Screening of People at High-Risk for Lung Cancer With Low Dose CT Scans Significantly Reduces Lung Cancer Deaths

American College of Radiology | November 5 – The National Cancer Institute (NCI) released initial results from a large-scale clinical trial evaluating whether lung cancer screening with low-dose helical computed tomography (CT) or standard chest X-rays saves lives.

Lung cancer, most frequently caused by cigarette smoking, is the leading cause of cancer-related deaths in the United States. It is expected to claim 157,300 lives in 2010. There are more than 94 million current and former smokers in the United States, many of whom are at high risk of lung cancer.

The American College of Radiology Imaging Network (ACRIN) and the Lung Screening Study group enrolled more than 53,000 current and former heavy smokers ages 55 to 74 into the National Lung Screening Trial (NLST) at 33 sites across the United States. The NLST, a randomized clinical trial, compared the effects of lung cancer screening with CT and X-ray on lung cancer mortality and found 20 percent fewer lung cancer deaths among trial participants screened with low-dose helical CT.  The NLST was sponsored by NCI, a part of the National Institutes of Health and is the largest randomized study of lung cancer screening in a high-risk population to date.

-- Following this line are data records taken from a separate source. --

-- ==== Sys2Proof/Tests/Slice0.lean ====
section
/-! SUPPORT. Tests: the checks of WellFormed refuse ill-formed terms; single steps against the worked
sequences and tables of the spec; and, for every statement with hypotheses, a state and operands that meet
them, clause by clause. -/

namespace Sys2Proof.Tests

set_option Elab.async false

open Sys2Proof.Machine Sys2Proof.Safety

/-! ### Fixtures -/

/-- The state a command answers. -/
def after (c : Instr) (s : State) : State :=
  match exec c s with
  | .next t => t
  | .fault _ => s
  | .refused _ => s

/-- Right after a passed check. -/
def ready : State := { State.reset with check := .pass }

/-- After a failed check. -/
def failed : State := { State.reset with check := .fail }

/-- A job of one live piece, not numbered. -/
def someJob : Job :=
  { state := .running, key := 7, nominal := 300, tolerance := 20, caseCode := 5, jacketCode := some 6, numbered := none,
    classOverride := none, ordered := 10, allowance := 2, casePolicy := .holdStation, jacketPolicy := .holdStation,
    mismatchLimit := 2, overdwellPolicy := .passMarked, good := 0, diverted := 0, spoiled := 0, live := 1 }

/-- A numbered job of copies 1 to 3 on copy table 0. -/
def numberedJob : Job := { someJob with numbered := some { first := 1, last := 3, table := 0 } }

/-- A piece of the job in slot 0, in Z1. -/
def somePiece : Piece :=
  { admission := 9, job := some 0, copy := none, thickness := 300, cls := 7, limits := none, accumulated := 0,
    place := .conveyor .z1, entryCount := some 0, caseStatus := .pending, jacketStatus := .pending,
    copyVerified := false, faults := 0 }

/-- A state with one job and its one piece, tag 0, standing where `put` puts it. -/
def withPiece (b : Job) (p : Piece) (put : State → State) : State :=
  put { ready with pool := ready.pool.set 0 (some p), jobs := ready.jobs.set 0 (some b) }

/-- Z1 in RUN with the piece in its queue. -/
def inZ1 : State := withPiece someJob somePiece fun s => { s with z1 := { s.z1 with mode := .run, queue := [0] } }

/-- The piece in the lost set. -/
def inLost : State :=
  withPiece someJob { somePiece with place := .lost, entryCount := none, faults := 0x2000 } fun s => { s with lost := [0] }

/-- The piece in the casing slot. -/
def inCasing : State :=
  withPiece someJob { somePiece with place := .casingSlot, entryCount := none } fun s =>
    { s with z1 := { s.z1 with mode := .run }, z2 := { s.z2 with mode := .run }, casing := some 0 }

/-- The piece in the jacketing slot. -/
def inJacketing : State :=
  withPiece someJob { somePiece with place := .jacketingSlot, entryCount := none, caseStatus := .married } fun s =>
    { s with z4 := { s.z4 with mode := .run }, z5 := { s.z5 with mode := .run }, jacketing := some 0 }

/-- The piece in press position 3 with its limits, Z3 in RUN. -/
def inPress (jaw : JawState) : State :=
  withPiece someJob
    { somePiece with
      place := .press 3, entryCount := none, caseStatus := .married, limits := some { dmin := 2000, dmax := 4000 } }
    fun s => { s with z3Mode := .run, press := { s.press with positions := s.press.positions.set 3 (some 0), jaw := jaw } }

/-- A present station that holds a role. -/
def holding (r : Role) (abilities : Byte) : Station :=
  { Station.powerOn with present := true, role := some r, standing := some .assigned, abilities := abilities }

/-- The gate station at address 5 with MARK, the piece in the gate order queue and its order waiting. -/
def atGate : State :=
  withPiece someJob
    { somePiece with place := .gateQueue, entryCount := none, caseStatus := .married, jacketStatus := .married }
    fun s => { s with
      z5 := { s.z5 with mode := .run }
      gateQueue := [0]
      stations := s.stations.set 4 { holding .gate 0x40 with orders := [.gate .deliver 0] } }

/-- The same with the order in flight. -/
def inFlight : State := after .poll { atGate with link := { atGate.link with next := 4 } }

/-- An exchange with address 1 in progress, as a candidate with an empty reply received but for its END. -/
def candidate : State :=
  { ready with link :=
      { ready.link with
        exchange := some { address := 0, carried := none, awaiting := .candidate }
        rx := .inFrame
        buffer := frameContent 0 1 0x5A [] } }

/-- An exchange with address 1 whose window is open. -/
def waiting : State :=
  { ready with link := { ready.link with exchange := some { address := 0, carried := none, awaiting := .window } } }

/-! ### WellFormed refuses ill-formed terms -/

theorem test_unknownCommand_refuses_empty : WellFormed.check (.unknownCommand []) = false := by decide
theorem test_unknownCommand_refuses_read : WellFormed.check (.unknownCommand [0x80, 0xFF]) = false := by decide
theorem test_unknownCommand_refuses_identify : WellFormed.check (.unknownCommand [0x01, 0x00, 0xFF]) = false := by decide
theorem test_unknownCommand_accepts_bad_check : WellFormed.check (.unknownCommand [0x01, 0x00, 0xFE]) = true := by decide
theorem test_frameAbandoned_refuses_start : WellFormed.check (.frameAbandoned (.byte 0xF2) 0) = false := by decide

/-! ### Words of the spec -/

/-- R179's frame of READ_STATION for address 5: 0x40 0x01 0x05 0xBA. -/
theorem test_frame_of_readStation : judgeFrame 0 [0x40, 0x01, 0x05, 0xBA] = .command (.readStation 5) := by decide

/-- R182: IDENTIFY is code 0x01 with no parameters; the check byte makes the sum 0. -/
theorem test_frame_of_identify : judgeFrame 0 [0x01, 0x00, 0xFF] = .command .identify := by decide

/-- R182, R46: SET_ZONE, code 0x30, zone 4, length 400, window 40, most significant byte first. -/
theorem test_frame_of_setZone :
    judgeFrame 0 [0x30, 0x05, 0x04, 0x01, 0x90, 0x00, 0x28, 0x0E] = .command (.setZone 4 400 40) := by decide

/-- R160: the catalogued check value of this CRC (generator 0x8005, preset to ones) over "123456789". -/
theorem test_crc_check_value : crc16 [0x31, 0x32, 0x33, 0x34, 0x35, 0x36, 0x37, 0x38, 0x39] = 0xAEE7 := by decide +kernel

/-- R160: the content bytes 0xF2, 0xF3 and 0xF4 are sent as 0xF4 and 0xE2, 0xE3 or 0xE4. -/
theorem test_escapes : onLine [0xF2, 0x10, 0xF3, 0xF4] = [0xF2, 0xF4, 0xE2, 0x10, 0xF4, 0xE3, 0xF4, 0xE4, 0xF3] := by
  decide

/-- R164: an ANNOUNCE of GATE with MARK. -/
theorem test_report_of_announce : parseReport [0x05, 0x05, 0x40] = some (.announce 5 0x40) := by decide

/-- No row of the table has bits: no word spells a command. -/
theorem test_no_table_words : decodeTableWord 8 1 = none := by decide

/-! ### Worked numbers of the spec -/

/-- 5, worked sequence: overlapping ranges take the larger base, or the higher class number. -/
def workedClasses : ClassTable :=
  { ClassTable.powerOn with
    master := true
    fixed := true
    defaultClass := 6
    bins := #v[some 0, some 0, some 0, some 0, some 0, some 0, some 1, some 1, some 1, some 1, some 2, some 3, none, none,
      none, none]
    ranges := #v[⟨true, 600, 840, 4⟩, ⟨true, 820, 1200, 5⟩, ⟨true, 1300, 1600, 6⟩, ⟨false, 0, 1600, 2⟩,
      ⟨true, 500, 700, 1⟩, ⟨false, 0, 0, 0⟩, ⟨false, 0, 0, 0⟩, ⟨false, 0, 0, 0⟩]
    records := Vector.ofFn fun i =>
      { ClassRecord.powerOn with base := #v[3000, 3500, 4000, 4000, 9000, 9000, 12000, 15000][i] } }

theorem test_classes_resolve :
    [560, 620, 800, 830, 1000, 1250, 1600].map (workedClasses.resolve none) = [3, 4, 4, 5, 5, 6, 6] := by decide

/-- 6.1, worked sequence: warming the filter with n = 2, k = 3 and warm-up count 4. -/
theorem test_filter_warms :
    (([1108, 1120, 1300, 1160, 1090, 1188, 3400, 1173, 1141, 1090].map clampSample).foldl Filter.receive
      { interval := 2, shift := 3, warmup := 4, reportCounter := 0, sampleCount := 0, tf := 0 })
      = { interval := 2, shift := 3, warmup := 4, reportCounter := 0, sampleCount := 4, tf := 1132 } := by decide

/-- R97's table of smoothing steps with k = 3. -/
theorem test_smoothing_steps :
    [(1150, 1254), (1163, 1166), (1163, 1167), (1163, 1159), (1163, 1158), (1163, 1083)].map
      (fun x : Int × Int => smoothed 3 x.1 x.2) = [1163, 1163, 1164, 1163, 1162, 1153] := by decide

/-- 6.4: a piece of class 3 at Tf = 1163. -/
theorem test_dwell_at_temperature :
    dwellLimits { interval := 1, shift := 3, warmup := 16, reportCounter := 0, sampleCount := 16, tf := 1163 }
      { base := 4000, rate := 150, nominalTemp := 1200, coldLimit := 150, gain := 12, factor := 180 } 560
      = { dmin := 11756, dmax := 21160 } := by decide

/-- 6.4: a thin piece, where the band floor acts. -/
theorem test_dwell_band_floor :
    dwellLimits { interval := 1, shift := 3, warmup := 16, reportCounter := 0, sampleCount := 16, tf := 1163 }
      { base := 1200, rate := 20, nominalTemp := 1150, coldLimit := 80, gain := 4, factor := 110 } 200
      = { dmin := 1400, dmax := 1600 } := by decide

/-- 6.4: cold jaws give the cold limit, and an unsettled filter the same dwell. -/
theorem test_dwell_cold :
    dwellLimits { interval := 1, shift := 3, warmup := 16, reportCounter := 0, sampleCount := 16, tf := 1020 }
      { base := 4000, rate := 150, nominalTemp := 1200, coldLimit := 150, gain := 12, factor := 180 } 560
      = { dmin := 22615, dmax := 40707 } := by decide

“Everyone who participated in this trial has played an important role in providing hard evidence of a mortality benefit from CT screening for lung cancer as well as a road map for public policy development in the future,” states Denise R. Aberle, MD, the national principal investigator for NLST ACRIN, site co-principal investigator for the UCLA NLST team and a deputy chair of ACRIN. Aberle, a member of the UCLA Jonsson Comprehensive Cancer Center, professor of Radiology and Bioengineering and vice chair for Research in Radiology at UCLA, also emphasizes “Given the high association between lung cancer and cigarette smoking, the single best way to prevent lung cancer deaths is to never start smoking, and if already smoking, to quit permanently.”

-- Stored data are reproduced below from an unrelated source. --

-- ==== Sys2Proof/Syntax.lean ====
section
/-! DEFINITION. The operations of the block, one constructor for each row of the opcode table (30_encoding.md R79), and
the formats they are selected by (R70, R78). -/

namespace Sys2Proof

/-- The operations (00_scope.md R8: host commands, sequencer operations, bus operations) and the header pattern. -/
inductive Instr where
  /-- `IS_IDLE`, host command (41_status_monitor.md R117). -/
  | isIdle (maxIterations : Word)
  /-- `PROGRAM_CHAIN`, host command (42_chain_programmer.md R130); the table comes with it (10_state.md R24). -/
  | programChain (chainId lengthInBits tableLen : Word) (table : List Word)
  /-- `VALIDATE` (R131). -/
  | validate
  /-- `SELECT` (R132). -/
  | select
  /-- `PLAN` (R133). -/
  | plan
  /-- `CHUNK` (R135). -/
  | chunk
  /-- `CHECK` (R112). -/
  | check
  /-- `POLL` (R113). -/
  | poll
  /-- `HDR` (R138). -/
  | hdr
  /-- `DATAW` (R139). -/
  | dataw
  /-- `REMW` (R141). -/
  | remw
  /-- `RD_STAT` (40_bus_ops.md R101). -/
  | rdStat
  /-- `WR_EN` (R102). -/
  | wrEn (v : Word)
  /-- `WR_FIFO1` (R103). -/
  | wrFifo1 (v : Word)
  /-- `WR_FIFO2` (R104). -/
  | wrFifo2 (v : Word)
  /-- `WR_FIFO4` (R105). -/
  | wrFifo4 (v : Word)
  /-- `TDI_TDO_HDR`, the header value with length field `lenm1` (30_encoding.md R74). -/
  | tdiTdoHdr (lenm1 : BitVec 7)
  deriving DecidableEq, Repr

/-- A host command as the host interface carries it: a record, not a packed word (R76). A field that is absent for the
command is ignored. -/
structure CmdRecord where
  op : BitVec 1
  maxIterations : Word
  chainId : Word
  lengthInBits : Word
  tableLen : Word
  table : List Word
  deriving DecidableEq, Repr

/-- An operation in the format that selects it (R78): a command record, the 4-bit value of `PHASE`, a 9-bit bus key
`dir ++ offset` with its bus data, or a 16-bit header value. -/
inductive Encoded where
  | cmd (r : CmdRecord)
  | seq (key : BitVec 4)
  | bus (key : BitVec 9) (data : Word)
  | hdr16 (v : BitVec 16)
  deriving DecidableEq, Repr

/-- Why a key selects no operation. -/
inductive DecodeError where
  /-- `PHASE = 0` is `READY`: the block waits for a command there (R78, 43_arithmetic_and_sequencing.md R176). -/
  | readyIsNoOperation
  /-- `PHASE` 10 to 15 are never taken (R78, R80). -/
  | unreachablePhase (key : BitVec 4)
  /-- An access the document does not describe (20_memory.md R52, R80). -/
  | undescribedAccess (key : BitVec 9)
  /-- A 16-bit value that is no scan-chain program header (R74, R80). -/
  | notAHeader (v : BitVec 16)
  deriving DecidableEq, Repr

end Sys2Proof
end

Starting in August 2002, participants were enrolled over a 20-month period and randomly assigned to receive three annual screens with either low-dose helical CT (often referred to as spiral CT) or a standard chest X-ray.  Helical CT uses X-rays to obtain a multiple-image scan of the entire chest compared to a standard chest X-ray that produces a single image of the whole chest in which anatomic structures overlie one another.